### Available data

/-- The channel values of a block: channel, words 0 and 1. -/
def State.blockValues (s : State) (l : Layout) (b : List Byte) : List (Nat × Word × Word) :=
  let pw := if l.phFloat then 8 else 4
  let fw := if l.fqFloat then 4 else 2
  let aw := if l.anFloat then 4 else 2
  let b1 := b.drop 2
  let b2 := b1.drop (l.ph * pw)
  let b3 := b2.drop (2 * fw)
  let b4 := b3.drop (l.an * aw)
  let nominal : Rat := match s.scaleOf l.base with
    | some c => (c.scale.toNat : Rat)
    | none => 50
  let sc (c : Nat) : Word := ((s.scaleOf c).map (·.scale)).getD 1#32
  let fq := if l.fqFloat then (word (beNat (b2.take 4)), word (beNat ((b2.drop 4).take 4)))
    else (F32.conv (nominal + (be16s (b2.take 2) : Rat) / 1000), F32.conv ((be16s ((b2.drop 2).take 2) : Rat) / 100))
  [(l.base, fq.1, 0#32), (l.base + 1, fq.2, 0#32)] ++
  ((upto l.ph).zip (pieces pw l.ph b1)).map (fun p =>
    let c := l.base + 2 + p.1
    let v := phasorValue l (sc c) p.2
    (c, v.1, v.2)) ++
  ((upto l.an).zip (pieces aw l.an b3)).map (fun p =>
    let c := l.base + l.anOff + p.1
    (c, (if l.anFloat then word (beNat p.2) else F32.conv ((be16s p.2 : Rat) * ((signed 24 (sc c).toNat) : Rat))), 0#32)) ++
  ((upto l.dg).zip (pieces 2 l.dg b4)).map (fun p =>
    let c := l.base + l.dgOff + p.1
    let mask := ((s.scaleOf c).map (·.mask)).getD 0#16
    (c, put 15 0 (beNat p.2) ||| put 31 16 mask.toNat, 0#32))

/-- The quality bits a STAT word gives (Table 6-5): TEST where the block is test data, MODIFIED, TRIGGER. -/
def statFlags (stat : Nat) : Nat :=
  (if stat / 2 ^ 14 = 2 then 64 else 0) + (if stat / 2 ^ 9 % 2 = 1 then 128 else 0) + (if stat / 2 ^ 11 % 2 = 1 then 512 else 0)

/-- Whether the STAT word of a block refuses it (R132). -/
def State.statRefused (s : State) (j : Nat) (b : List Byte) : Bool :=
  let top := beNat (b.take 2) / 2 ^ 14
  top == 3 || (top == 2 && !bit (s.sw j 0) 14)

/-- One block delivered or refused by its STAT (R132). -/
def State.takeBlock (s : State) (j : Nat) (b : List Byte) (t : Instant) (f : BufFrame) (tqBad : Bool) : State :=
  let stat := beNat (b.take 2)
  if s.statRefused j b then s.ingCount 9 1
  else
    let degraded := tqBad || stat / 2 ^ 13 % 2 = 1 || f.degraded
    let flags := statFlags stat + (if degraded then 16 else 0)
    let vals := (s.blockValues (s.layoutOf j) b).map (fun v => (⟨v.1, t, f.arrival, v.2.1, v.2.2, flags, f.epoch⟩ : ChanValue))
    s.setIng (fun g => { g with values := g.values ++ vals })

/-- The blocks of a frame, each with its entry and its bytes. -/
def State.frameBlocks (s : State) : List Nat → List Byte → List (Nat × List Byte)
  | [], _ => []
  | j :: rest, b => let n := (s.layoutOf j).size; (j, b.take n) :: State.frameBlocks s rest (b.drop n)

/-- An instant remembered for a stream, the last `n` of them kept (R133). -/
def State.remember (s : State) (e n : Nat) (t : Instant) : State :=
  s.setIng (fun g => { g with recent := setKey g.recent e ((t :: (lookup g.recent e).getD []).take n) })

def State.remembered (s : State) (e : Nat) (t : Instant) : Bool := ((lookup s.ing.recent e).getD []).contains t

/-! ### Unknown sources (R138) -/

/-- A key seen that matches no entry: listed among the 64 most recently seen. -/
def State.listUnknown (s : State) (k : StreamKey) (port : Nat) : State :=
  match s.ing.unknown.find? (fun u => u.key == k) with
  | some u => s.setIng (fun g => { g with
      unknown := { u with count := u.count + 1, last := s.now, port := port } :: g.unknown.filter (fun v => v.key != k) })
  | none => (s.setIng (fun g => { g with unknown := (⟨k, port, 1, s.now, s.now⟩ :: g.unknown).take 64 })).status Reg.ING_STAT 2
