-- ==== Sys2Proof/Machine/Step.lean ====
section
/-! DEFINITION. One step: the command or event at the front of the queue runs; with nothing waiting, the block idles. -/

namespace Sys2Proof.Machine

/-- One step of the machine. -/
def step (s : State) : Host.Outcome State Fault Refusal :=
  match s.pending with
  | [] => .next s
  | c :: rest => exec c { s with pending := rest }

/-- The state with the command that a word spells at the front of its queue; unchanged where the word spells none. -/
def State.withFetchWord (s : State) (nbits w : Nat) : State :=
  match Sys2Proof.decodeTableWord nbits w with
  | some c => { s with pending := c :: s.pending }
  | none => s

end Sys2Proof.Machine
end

######
### Available data

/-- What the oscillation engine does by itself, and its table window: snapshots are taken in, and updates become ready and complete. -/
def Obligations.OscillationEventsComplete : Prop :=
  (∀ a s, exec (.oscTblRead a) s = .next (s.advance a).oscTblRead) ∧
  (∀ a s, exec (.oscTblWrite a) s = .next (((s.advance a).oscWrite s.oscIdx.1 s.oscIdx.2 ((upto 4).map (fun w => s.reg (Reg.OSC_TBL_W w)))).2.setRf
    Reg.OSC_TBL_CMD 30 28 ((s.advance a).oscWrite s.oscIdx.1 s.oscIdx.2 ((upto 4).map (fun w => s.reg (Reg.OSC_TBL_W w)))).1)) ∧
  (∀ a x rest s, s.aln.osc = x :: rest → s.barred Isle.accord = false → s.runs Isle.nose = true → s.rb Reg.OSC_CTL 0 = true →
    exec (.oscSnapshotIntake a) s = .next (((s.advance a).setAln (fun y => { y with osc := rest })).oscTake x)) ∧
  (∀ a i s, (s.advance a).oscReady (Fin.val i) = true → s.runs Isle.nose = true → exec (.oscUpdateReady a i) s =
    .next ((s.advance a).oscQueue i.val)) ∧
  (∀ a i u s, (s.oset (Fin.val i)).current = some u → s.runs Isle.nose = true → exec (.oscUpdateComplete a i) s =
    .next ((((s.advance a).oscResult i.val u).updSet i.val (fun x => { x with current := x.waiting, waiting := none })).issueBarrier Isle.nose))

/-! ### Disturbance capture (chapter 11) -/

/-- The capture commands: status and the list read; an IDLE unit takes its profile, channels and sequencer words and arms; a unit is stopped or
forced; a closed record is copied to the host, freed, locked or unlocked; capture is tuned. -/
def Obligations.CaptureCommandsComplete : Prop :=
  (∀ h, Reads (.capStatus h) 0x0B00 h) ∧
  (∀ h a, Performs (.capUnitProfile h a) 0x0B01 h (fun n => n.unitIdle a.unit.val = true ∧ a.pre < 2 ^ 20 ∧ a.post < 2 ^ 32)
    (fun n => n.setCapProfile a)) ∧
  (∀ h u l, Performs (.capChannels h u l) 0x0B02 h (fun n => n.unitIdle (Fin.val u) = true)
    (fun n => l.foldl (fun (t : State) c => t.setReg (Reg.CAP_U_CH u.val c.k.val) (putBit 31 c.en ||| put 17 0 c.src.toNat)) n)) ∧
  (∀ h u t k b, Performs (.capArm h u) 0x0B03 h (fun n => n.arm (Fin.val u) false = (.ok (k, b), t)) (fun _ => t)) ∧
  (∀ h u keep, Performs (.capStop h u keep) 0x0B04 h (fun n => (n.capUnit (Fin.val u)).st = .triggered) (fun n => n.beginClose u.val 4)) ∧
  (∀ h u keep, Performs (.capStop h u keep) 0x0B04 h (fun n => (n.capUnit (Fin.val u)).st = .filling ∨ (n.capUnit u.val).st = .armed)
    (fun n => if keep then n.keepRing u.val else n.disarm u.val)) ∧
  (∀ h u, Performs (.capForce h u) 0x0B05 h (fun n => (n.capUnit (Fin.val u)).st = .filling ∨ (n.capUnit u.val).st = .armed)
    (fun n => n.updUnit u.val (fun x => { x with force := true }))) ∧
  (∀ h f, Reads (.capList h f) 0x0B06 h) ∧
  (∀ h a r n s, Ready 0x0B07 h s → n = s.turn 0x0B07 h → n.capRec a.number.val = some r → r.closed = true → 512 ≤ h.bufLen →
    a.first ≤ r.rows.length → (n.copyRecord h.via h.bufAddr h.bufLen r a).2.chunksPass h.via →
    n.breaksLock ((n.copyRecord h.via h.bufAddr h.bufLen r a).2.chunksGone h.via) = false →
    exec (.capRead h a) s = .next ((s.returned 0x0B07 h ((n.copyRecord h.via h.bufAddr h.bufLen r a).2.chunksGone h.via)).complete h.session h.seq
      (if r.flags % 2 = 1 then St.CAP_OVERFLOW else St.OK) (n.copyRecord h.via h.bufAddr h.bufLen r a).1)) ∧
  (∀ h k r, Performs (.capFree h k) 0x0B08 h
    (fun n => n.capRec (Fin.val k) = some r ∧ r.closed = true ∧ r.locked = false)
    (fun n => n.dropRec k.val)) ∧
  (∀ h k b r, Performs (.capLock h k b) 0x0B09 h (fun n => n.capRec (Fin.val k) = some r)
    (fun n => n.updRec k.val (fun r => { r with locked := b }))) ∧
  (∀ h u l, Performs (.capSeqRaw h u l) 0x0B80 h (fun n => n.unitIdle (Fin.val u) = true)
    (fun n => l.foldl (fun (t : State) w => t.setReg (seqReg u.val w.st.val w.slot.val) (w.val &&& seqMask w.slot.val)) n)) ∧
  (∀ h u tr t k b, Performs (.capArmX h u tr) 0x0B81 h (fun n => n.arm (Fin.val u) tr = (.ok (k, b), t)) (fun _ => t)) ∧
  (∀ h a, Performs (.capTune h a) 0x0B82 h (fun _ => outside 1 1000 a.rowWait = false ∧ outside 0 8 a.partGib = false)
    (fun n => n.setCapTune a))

######

• **Task instructions**: Copy out, in full, each line above that has the word "closed" in it.

• **Solution**:
forced; a closed record is copied to the host, freed, locked or unlocked; capture is tuned. -/
  (∀ h a r n s, Ready 0x0B07 h s → n = s.turn 0x0B07 h → n.capRec a.number.val = some r → r.closed = true → 512 ≤ h.bufLen →
    (fun n => n.capRec (Fin.val k) = some r ∧ r.closed = true ∧ r.locked = false)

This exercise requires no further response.